(Task material Opens)
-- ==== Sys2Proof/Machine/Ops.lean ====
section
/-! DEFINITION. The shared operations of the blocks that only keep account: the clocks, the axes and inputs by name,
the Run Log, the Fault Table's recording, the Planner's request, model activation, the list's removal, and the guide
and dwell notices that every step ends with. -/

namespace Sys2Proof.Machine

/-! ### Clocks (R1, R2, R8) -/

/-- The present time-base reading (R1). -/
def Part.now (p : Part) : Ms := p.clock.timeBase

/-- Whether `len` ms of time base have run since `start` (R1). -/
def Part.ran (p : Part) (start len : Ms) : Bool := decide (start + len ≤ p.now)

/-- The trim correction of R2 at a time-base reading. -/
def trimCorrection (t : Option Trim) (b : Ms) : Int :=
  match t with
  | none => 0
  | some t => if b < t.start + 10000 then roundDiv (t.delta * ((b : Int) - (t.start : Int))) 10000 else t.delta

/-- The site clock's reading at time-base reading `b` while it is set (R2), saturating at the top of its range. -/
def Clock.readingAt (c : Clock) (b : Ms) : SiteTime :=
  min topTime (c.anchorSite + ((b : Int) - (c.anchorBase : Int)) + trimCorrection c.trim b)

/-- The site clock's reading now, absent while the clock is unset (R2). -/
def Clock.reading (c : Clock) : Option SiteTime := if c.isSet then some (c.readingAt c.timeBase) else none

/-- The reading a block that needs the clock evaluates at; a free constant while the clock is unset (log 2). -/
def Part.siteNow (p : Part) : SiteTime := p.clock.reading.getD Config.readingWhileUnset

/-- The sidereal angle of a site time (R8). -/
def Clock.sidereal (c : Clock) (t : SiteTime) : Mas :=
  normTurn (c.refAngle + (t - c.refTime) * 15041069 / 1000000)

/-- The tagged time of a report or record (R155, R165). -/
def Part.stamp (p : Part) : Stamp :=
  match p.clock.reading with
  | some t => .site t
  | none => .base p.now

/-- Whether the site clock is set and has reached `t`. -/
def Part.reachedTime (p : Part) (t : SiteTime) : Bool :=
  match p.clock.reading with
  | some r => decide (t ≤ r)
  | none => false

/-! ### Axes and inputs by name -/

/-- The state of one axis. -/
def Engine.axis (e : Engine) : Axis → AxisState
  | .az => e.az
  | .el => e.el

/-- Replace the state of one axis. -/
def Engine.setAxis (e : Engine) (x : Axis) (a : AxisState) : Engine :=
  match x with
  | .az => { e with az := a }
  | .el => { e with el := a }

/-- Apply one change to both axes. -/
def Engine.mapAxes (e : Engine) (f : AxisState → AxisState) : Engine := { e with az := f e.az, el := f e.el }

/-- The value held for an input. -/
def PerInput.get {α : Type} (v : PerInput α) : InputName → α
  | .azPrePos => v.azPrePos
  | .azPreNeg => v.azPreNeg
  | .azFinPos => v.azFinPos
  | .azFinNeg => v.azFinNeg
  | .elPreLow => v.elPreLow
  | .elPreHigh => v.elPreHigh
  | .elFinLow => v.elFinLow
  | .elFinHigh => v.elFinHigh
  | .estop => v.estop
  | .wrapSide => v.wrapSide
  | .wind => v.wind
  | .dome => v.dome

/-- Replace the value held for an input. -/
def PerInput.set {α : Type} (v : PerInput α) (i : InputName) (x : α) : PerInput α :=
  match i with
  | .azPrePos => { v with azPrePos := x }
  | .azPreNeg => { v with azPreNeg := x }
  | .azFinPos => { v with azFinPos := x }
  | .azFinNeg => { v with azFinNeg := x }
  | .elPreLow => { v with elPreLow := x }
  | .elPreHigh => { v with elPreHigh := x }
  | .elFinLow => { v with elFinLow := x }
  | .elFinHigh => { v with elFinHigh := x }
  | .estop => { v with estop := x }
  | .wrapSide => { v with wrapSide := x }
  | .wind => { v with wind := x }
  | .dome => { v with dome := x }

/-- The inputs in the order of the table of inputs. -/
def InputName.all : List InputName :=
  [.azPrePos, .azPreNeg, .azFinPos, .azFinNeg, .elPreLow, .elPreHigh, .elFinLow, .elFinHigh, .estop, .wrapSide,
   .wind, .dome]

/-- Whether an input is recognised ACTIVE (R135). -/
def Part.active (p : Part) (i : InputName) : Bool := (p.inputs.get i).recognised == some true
(Task material Closes)
(Task material Opens)
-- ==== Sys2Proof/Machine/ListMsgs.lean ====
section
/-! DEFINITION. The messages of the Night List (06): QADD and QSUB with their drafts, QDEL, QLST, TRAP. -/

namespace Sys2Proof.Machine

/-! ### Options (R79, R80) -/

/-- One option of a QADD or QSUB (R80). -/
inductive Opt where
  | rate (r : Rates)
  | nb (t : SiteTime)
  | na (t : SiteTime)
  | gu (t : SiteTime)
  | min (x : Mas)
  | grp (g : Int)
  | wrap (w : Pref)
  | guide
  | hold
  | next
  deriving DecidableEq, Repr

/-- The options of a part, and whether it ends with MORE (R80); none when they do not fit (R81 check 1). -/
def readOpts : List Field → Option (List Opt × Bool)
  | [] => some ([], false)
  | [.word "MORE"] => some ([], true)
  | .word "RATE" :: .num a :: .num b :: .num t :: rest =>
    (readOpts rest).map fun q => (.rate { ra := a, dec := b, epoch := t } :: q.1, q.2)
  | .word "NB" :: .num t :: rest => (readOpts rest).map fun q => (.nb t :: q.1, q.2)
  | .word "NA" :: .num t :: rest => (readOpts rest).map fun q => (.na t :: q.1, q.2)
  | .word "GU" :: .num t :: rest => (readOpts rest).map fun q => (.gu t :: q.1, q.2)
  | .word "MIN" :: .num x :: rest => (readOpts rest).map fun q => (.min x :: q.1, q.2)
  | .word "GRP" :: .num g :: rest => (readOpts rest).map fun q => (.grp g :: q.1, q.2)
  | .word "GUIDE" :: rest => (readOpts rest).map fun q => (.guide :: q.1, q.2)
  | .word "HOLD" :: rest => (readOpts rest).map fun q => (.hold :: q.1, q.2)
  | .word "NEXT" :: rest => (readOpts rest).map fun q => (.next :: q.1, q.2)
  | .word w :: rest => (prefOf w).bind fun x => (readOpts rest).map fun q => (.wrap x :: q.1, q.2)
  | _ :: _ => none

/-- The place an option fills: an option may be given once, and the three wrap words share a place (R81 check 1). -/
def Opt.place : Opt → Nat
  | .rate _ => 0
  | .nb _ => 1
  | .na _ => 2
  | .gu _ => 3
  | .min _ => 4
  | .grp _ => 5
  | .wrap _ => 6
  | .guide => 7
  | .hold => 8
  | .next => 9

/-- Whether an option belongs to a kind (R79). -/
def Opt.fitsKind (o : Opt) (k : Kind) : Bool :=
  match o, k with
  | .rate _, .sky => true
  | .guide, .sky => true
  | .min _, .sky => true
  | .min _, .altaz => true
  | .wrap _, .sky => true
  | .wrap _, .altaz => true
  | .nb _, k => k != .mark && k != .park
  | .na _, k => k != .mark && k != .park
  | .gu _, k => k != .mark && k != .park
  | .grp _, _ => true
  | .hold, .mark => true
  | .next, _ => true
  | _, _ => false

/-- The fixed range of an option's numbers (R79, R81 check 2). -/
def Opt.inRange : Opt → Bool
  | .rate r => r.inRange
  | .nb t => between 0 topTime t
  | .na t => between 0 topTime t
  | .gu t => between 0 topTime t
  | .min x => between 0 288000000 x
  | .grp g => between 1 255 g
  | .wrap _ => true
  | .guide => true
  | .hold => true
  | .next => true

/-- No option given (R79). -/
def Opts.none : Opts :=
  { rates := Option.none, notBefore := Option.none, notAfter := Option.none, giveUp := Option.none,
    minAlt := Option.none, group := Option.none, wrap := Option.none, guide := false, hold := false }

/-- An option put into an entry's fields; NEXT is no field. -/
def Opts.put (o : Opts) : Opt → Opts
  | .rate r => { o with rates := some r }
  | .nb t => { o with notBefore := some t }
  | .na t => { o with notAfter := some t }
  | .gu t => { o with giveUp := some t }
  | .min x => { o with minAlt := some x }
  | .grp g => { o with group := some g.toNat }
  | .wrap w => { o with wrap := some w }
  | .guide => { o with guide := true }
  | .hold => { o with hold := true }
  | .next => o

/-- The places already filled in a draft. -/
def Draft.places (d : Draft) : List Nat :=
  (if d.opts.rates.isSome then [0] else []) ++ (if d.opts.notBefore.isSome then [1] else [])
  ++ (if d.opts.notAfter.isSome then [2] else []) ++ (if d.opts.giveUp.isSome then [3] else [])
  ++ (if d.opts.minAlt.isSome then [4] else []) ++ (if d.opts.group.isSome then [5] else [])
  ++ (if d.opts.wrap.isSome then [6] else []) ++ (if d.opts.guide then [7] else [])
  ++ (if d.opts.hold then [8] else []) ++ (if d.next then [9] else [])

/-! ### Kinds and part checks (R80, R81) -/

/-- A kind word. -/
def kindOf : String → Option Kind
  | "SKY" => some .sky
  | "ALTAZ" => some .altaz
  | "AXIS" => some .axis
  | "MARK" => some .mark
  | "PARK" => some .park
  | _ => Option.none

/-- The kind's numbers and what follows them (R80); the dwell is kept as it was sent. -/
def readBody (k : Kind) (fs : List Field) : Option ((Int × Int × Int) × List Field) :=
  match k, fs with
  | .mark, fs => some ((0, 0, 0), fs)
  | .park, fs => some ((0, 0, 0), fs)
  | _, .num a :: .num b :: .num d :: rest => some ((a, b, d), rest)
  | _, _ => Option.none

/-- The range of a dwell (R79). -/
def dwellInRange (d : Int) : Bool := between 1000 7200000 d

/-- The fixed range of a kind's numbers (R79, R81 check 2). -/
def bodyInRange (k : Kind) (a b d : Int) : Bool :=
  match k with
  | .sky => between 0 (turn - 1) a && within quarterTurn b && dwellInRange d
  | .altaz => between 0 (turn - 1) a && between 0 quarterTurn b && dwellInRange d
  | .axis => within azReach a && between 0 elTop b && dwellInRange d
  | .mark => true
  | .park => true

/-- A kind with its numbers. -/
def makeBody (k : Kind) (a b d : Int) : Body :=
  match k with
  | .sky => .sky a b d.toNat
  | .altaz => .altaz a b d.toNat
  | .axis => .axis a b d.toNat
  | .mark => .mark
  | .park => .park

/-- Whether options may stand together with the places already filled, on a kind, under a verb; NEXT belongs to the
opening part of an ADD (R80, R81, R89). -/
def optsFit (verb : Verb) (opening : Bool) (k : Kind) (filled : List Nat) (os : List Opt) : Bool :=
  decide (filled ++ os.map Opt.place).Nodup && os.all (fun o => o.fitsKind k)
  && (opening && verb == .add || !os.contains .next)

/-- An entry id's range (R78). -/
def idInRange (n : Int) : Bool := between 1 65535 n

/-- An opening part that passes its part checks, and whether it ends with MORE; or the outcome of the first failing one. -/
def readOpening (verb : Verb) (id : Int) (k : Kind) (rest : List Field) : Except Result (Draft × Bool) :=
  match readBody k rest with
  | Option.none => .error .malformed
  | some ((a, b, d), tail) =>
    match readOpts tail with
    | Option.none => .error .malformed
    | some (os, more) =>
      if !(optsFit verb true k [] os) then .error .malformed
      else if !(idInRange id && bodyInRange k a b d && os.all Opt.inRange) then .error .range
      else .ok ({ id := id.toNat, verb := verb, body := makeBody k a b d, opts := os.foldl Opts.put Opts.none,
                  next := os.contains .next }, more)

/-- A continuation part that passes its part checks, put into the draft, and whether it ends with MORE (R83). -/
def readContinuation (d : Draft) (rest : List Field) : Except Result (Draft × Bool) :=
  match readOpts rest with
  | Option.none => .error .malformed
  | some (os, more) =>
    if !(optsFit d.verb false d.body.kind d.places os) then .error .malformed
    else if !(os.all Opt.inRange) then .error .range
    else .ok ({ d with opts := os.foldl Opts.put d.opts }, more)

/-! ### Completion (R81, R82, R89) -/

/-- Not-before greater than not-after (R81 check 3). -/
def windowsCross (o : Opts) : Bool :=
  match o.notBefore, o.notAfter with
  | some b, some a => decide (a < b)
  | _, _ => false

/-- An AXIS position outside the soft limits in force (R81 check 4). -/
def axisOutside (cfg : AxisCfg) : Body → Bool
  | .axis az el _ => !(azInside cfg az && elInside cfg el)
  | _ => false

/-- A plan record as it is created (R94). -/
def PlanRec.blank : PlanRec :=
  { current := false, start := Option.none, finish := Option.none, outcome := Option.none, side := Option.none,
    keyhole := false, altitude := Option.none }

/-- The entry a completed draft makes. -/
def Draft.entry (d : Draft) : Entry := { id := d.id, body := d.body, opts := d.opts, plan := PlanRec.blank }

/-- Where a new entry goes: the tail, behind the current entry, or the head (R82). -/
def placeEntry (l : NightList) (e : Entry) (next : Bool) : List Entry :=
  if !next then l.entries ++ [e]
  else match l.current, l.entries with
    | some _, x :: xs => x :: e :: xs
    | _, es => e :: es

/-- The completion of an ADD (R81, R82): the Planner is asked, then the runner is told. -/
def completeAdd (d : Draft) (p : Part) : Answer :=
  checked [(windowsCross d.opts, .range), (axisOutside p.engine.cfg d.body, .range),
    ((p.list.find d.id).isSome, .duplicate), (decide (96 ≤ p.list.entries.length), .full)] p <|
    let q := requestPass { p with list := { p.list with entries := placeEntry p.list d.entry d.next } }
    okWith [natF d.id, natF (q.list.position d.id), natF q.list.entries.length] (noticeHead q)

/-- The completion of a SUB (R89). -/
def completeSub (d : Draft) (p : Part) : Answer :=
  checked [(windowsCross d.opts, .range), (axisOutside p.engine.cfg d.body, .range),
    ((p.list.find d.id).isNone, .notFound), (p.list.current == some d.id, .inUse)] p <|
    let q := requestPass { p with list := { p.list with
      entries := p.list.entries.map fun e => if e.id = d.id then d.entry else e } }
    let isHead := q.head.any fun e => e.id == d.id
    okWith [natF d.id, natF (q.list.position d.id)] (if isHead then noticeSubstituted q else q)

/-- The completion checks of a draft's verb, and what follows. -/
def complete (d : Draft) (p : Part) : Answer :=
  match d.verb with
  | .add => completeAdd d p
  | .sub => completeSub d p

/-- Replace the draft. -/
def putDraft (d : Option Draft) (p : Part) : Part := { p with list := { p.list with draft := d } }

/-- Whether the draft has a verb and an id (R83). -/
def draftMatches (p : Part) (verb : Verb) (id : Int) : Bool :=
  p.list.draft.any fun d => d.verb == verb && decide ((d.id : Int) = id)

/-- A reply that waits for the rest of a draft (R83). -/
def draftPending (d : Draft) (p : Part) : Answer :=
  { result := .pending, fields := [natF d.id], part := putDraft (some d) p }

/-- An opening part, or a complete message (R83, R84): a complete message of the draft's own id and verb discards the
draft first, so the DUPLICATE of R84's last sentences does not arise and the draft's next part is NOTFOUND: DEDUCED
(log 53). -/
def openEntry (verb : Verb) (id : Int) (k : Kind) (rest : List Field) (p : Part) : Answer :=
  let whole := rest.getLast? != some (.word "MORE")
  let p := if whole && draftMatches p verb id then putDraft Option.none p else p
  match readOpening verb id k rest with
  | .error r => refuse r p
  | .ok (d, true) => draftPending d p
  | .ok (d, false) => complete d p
(Task material Closes)
*Exercise directions:* Going back over the entries above, copy word for word every line from the one that has "kind (R79). -/" on through the one that has "option's numbers (R79, R81 check 2). -/".

*Result for this exercise:*
/-- Whether an option belongs to a kind (R79). -/
def Opt.fitsKind (o : Opt) (k : Kind) : Bool :=
  match o, k with
  | .rate _, .sky => true
  | .guide, .sky => true
  | .min _, .sky => true
  | .min _, .altaz => true
  | .wrap _, .sky => true
  | .wrap _, .altaz => true
  | .nb _, k => k != .mark && k != .park
  | .na _, k => k != .mark && k != .park
  | .gu _, k => k != .mark && k != .park
  | .grp _, _ => true
  | .hold, .mark => true
  | .next, _ => true
  | _, _ => false

/-- The fixed range of an option's numbers (R79, R81 check 2). -/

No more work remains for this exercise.